La ricerca, sostenuta da Fondazione Cariplo e appena pubblicata su Nature Communications, ha permesso il sequenziamento completo di 346 genomi collezionati in tutto il territorio lombardo tra febbraio e aprile 2020, quindi nella prima fase dell’emergenza pandemica. I ricercatori hanno evidenziato la presenza massiccia di ben 7 varianti virali, alcune di queste selezionatesi probabilmente all’interno della stessa regione ed altre introdotte da territori dislocati geograficamente in un intervallo temporale ridotto (LEGGI LO STUDIO COMPLETO).

Tre varianti su 7 hanno subito una amplificazione tale da consentire la presenza di importanti cluster locali di trasmissione la cui origine risalirebbe ai primi giorni di febbraio. Ciò indica che SARS-CoV-2 circolasse in modo silente in tutto il territorio lombardo già un mese prima del caso diagnosticato in provincia di Lodi.

Grazie ad un approccio filogeografico, la circolazione dei diversi lignaggi si è inoltre mostrata fortemente legata al territorio. Ciò ha portato alla identificazione di almeno due sub-epidemie sostenute da varianti differenti, una preponderante nel sud della Lombardia, con le province di Lodi e Cremona investite maggiormente, e l’altra diffusasi principalmente nel nord della Lombardia, con Bergamo e i suoi territori adiacenti (es. Alzano e Nembro) maggiormente colpiti.

Nell’immagine la distribuzione geografica dei genomi SARS-CoV-2, lignaggi rilevati e densità di popolazione tra le province lombarde.

Il lavoro sottolinea l’importanza e la necessità di una sorveglianza epidemiologica continua dei genomi circolanti nel territorio, che possa individuare nell’immediato la selezione e la circolazione di nuove mutazioni, ponendone un freno alla diffusione.

Nella fase odierna dell’emergenza l’attenzione sulle varianti del virus è altissima proprio perché è dalle varianti che arriva il rischio più grande. L’esplosione di casi di contagio in molti paesi europei sembra essere legata proprio ad una maggiore contagiosità del virus legata ad una sua variante. Inoltre, si teme che nel suo processo di variazione il virus possa rafforzare la sua resistenza alla risposta immunitaria fornita dai vaccini prima ancora che la campagna vaccinale sia completata. Per questo, anche nel territorio del Varesotto, si sta implementando la strategia di analisi e monitoraggio delle varianti del virus.

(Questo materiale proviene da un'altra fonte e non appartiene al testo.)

-- ==== Sys2Proof/Laws/SameDripstone.lean ====
section
/-! SUPPORT. What the operations of Machine/Dripstone.lean leave alone (`Same`). -/

set_option linter.unusedSimpArgs false

namespace Sys2Proof.Machine

theorem State.setNor_same {m : Component → Bool} {a s : State} (h : Same m a s) (n : NorState)
    (n_flt : m .flt = false) :
    Same m a (State.setNor s n) := by
  unfold State.setNor
  repeat' first
    | with_reducible assumption
    | (simp only [Same.mk_iff]; apply SameF.of; all_goals first
        | with_reducible exact Off.refl | exact Off.no (by assumption) | skip)

theorem State.writeHeader_same {m : Component → Bool} {a s : State} (h : Same m a s) (table : Nat) (pack : Nat)
    (n_flt : m .flt = false) :
    Same m a (State.writeHeader s table pack) := by
  unfold State.writeHeader
  repeat' (with_reducible first | assumption | refine Same.ite ?_ ?_ | apply State.setNor_same)

theorem State.writeTable_same {m : Component → Bool} {a s : State} (h : Same m a s) (ok : Bool)
    (n_fresh : m .fresh = false) (n_regs : m .regs = false) (n_flt : m .flt = false) (n_chk : m .chk = false) :
    Same m a (State.writeTable s ok) := by
  unfold State.writeTable
  repeat' first
    | (with_reducible first | assumption | refine Same.ite ?_ ?_)
    | (simp only [Same.mk_iff]; apply SameF.of; all_goals first
        | with_reducible exact Off.refl | exact Off.no (by assumption) | skip)
    | (with_reducible first
        | apply State.free_same | apply State.emit_same | apply State.setNor_same | apply State.writeHeader_same)

theorem State.dripstoneStateWrite_same {m : Component → Bool} {a s : State} (h : Same m a s) (ok : Bool)
    (n_fresh : m .fresh = false) (n_regs : m .regs = false) (n_flt : m .flt = false) (n_chk : m .chk = false) :
    Same m a (State.dripstoneStateWrite s ok) := by
  unfold State.dripstoneStateWrite
  repeat' (with_reducible first | assumption | refine Same.ite ?_ ?_ | apply State.writeTable_same)

theorem execDripstoneStateWrite_same {m : Component → Bool} {a s : State} (h : Same m a s) (norOk : Bool)
    (n_fresh : m .fresh = false) (n_regs : m .regs = false) (n_flt : m .flt = false) (n_chk : m .chk = false)
    {kt : State} (ke : execDripstoneStateWrite norOk s = .next kt) :
    Same m a kt := by
  unfold execDripstoneStateWrite at ke
  refine Same.of_done ke ?_
  repeat' first
    | with_reducible assumption
    | (lift_lets; intro kx)
    | (with_reducible first | apply State.onSteward_same | apply State.dripstoneStateWrite_same)

theorem State.dripstoneCountFlush_same {m : Component → Bool} {a s : State} (h : Same m a s) (ok : Bool)
    (n_fresh : m .fresh = false) (n_regs : m .regs = false) (n_flt : m .flt = false) (n_chk : m .chk = false) :
    Same m a (State.dripstoneCountFlush s ok) := by
  unfold State.dripstoneCountFlush
  repeat' (with_reducible first | assumption | refine Same.ite ?_ ?_ | apply State.writeTable_same)

theorem execDripstoneCountFlush_same {m : Component → Bool} {a s : State} (h : Same m a s) (norOk : Bool)
    (n_fresh : m .fresh = false) (n_regs : m .regs = false) (n_flt : m .flt = false) (n_chk : m .chk = false)
    {kt : State} (ke : execDripstoneCountFlush norOk s = .next kt) :
    Same m a kt := by
  unfold execDripstoneCountFlush at ke
  refine Same.of_done ke ?_
  repeat' first
    | with_reducible assumption
    | (lift_lets; intro kx)
    | (with_reducible first | apply State.onSteward_same | apply State.dripstoneCountFlush_same)

theorem State.endPack_same {m : Component → Bool} {a s : State} (h : Same m a s) (code : Nat)
    (n_regs : m .regs = false) (n_flt : m .flt = false) (n_hub : m .hub = false) :
    Same m a (State.endPack s code) := by
  unfold State.endPack
  repeat' first
    | with_reducible assumption
    | (simp only [Same.mk_iff]; apply SameF.of; all_goals first
        | with_reducible exact Off.refl | exact Off.no (by assumption) | skip)
    | (with_reducible first | apply State.setFld_same | apply State.raiseIrq_same)

theorem State.packInstall_same {m : Component → Bool} {a s : State} (h : Same m a s) (n_regs : m .regs = false)
    (n_flt : m .flt = false) (n_hub : m .hub = false) :
    Same m a (State.packInstall s) := by
  unfold State.packInstall
  repeat' first
    | (with_reducible first | assumption | refine Same.ite ?_ ?_)
    | (simp only [Same.mk_iff]; apply SameF.of; all_goals first
        | with_reducible exact Off.refl | exact Off.no (by assumption) | skip)
    | (with_reducible first | apply State.setFld_same | apply State.endPack_same)
    | split

theorem execPackInstall_same {m : Component → Bool} {a s : State} (h : Same m a s) (_value : Word)
    (n_regs : m .regs = false) (n_flt : m .flt = false) (n_hub : m .hub = false) {kt : State}
    (ke : execPackInstall _value s = .next kt) :
    Same m a kt := by
  unfold execPackInstall at ke
  refine Same.of_done ke ?_
  repeat' first
    | with_reducible assumption
    | (lift_lets; intro kx)
    | (with_reducible first | apply State.onReady_same | apply State.onSteward_same | apply State.packInstall_same)

theorem State.packActivation_same {m : Component → Bool} {a s : State} (h : Same m a s) (ok : Bool)
    (n_fresh : m .fresh = false) (n_regs : m .regs = false) (n_flt : m .flt = false) (n_chk : m .chk = false)
    (n_hub : m .hub = false) :
    Same m a (State.packActivation s ok) := by
  unfold State.packActivation
  repeat' first
    | (with_reducible first | assumption | refine Same.ite ?_ ?_)
    | (lift_lets; intro kx; refine Same.step (m := m) (a := a) (x := kx) ?_ fun hkx => ?_)
    | (lift_lets; intro kx)
    | (simp only [Same.mk_iff]; apply SameF.of; all_goals first
        | with_reducible exact Off.refl | exact Off.no (by assumption) | skip)
    | (with_reducible first
        | apply State.free_same | apply State.setFld_same | apply State.emit_same | apply State.setNor_same
        | apply State.writeHeader_same | apply State.endPack_same)
    | (simp only [kx, Same.mk_iff]; apply SameF.of; all_goals first
        | with_reducible exact Off.refl | exact Off.no (by assumption) | skip)
    | (with_reducible first
        | refine Same.foldl ?_ fun kb ky hkb => ?_ | refine Same.foldl_snd ?_ fun kb ky hkb => ?_
        | refine Same.foldl_fst ?_ fun kb ky hkb => ?_)
    | split
    | (with_reducible first
        | refine Same.of_snd (by assumption) ?_ | refine Same.of_fst (by assumption) ?_
        | refine Same.of_third (by assumption) ?_)
    | dsimp only
    | unfold kx

theorem execPackActivation_same {m : Component → Bool} {a s : State} (h : Same m a s) (norOk : Bool)
    (n_fresh : m .fresh = false) (n_regs : m .regs = false) (n_flt : m .flt = false) (n_chk : m .chk = false)
    (n_hub : m .hub = false) {kt : State} (ke : execPackActivation norOk s = .next kt) :
    Same m a kt := by
  unfold execPackActivation at ke
  refine Same.of_done ke ?_
  repeat' first
    | with_reducible assumption
    | (lift_lets; intro kx)
    | (with_reducible first | apply State.onSteward_same | apply State.packActivation_same)

end Sys2Proof.Machine
end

In settimana abbiamo raccontato l’attività del laboratorio di microbiologia di Varese dove si intercettano le mutazioni del virus (leggi qui). Il professor Fabrizio Maggi ha avviato l’attività di sequenziamento del codice virale per individuare tempestivamente potenziali cambiamenti. Fino ad ora sono tre le varianti accertate ma altri cambiamenti sono sempre possibili.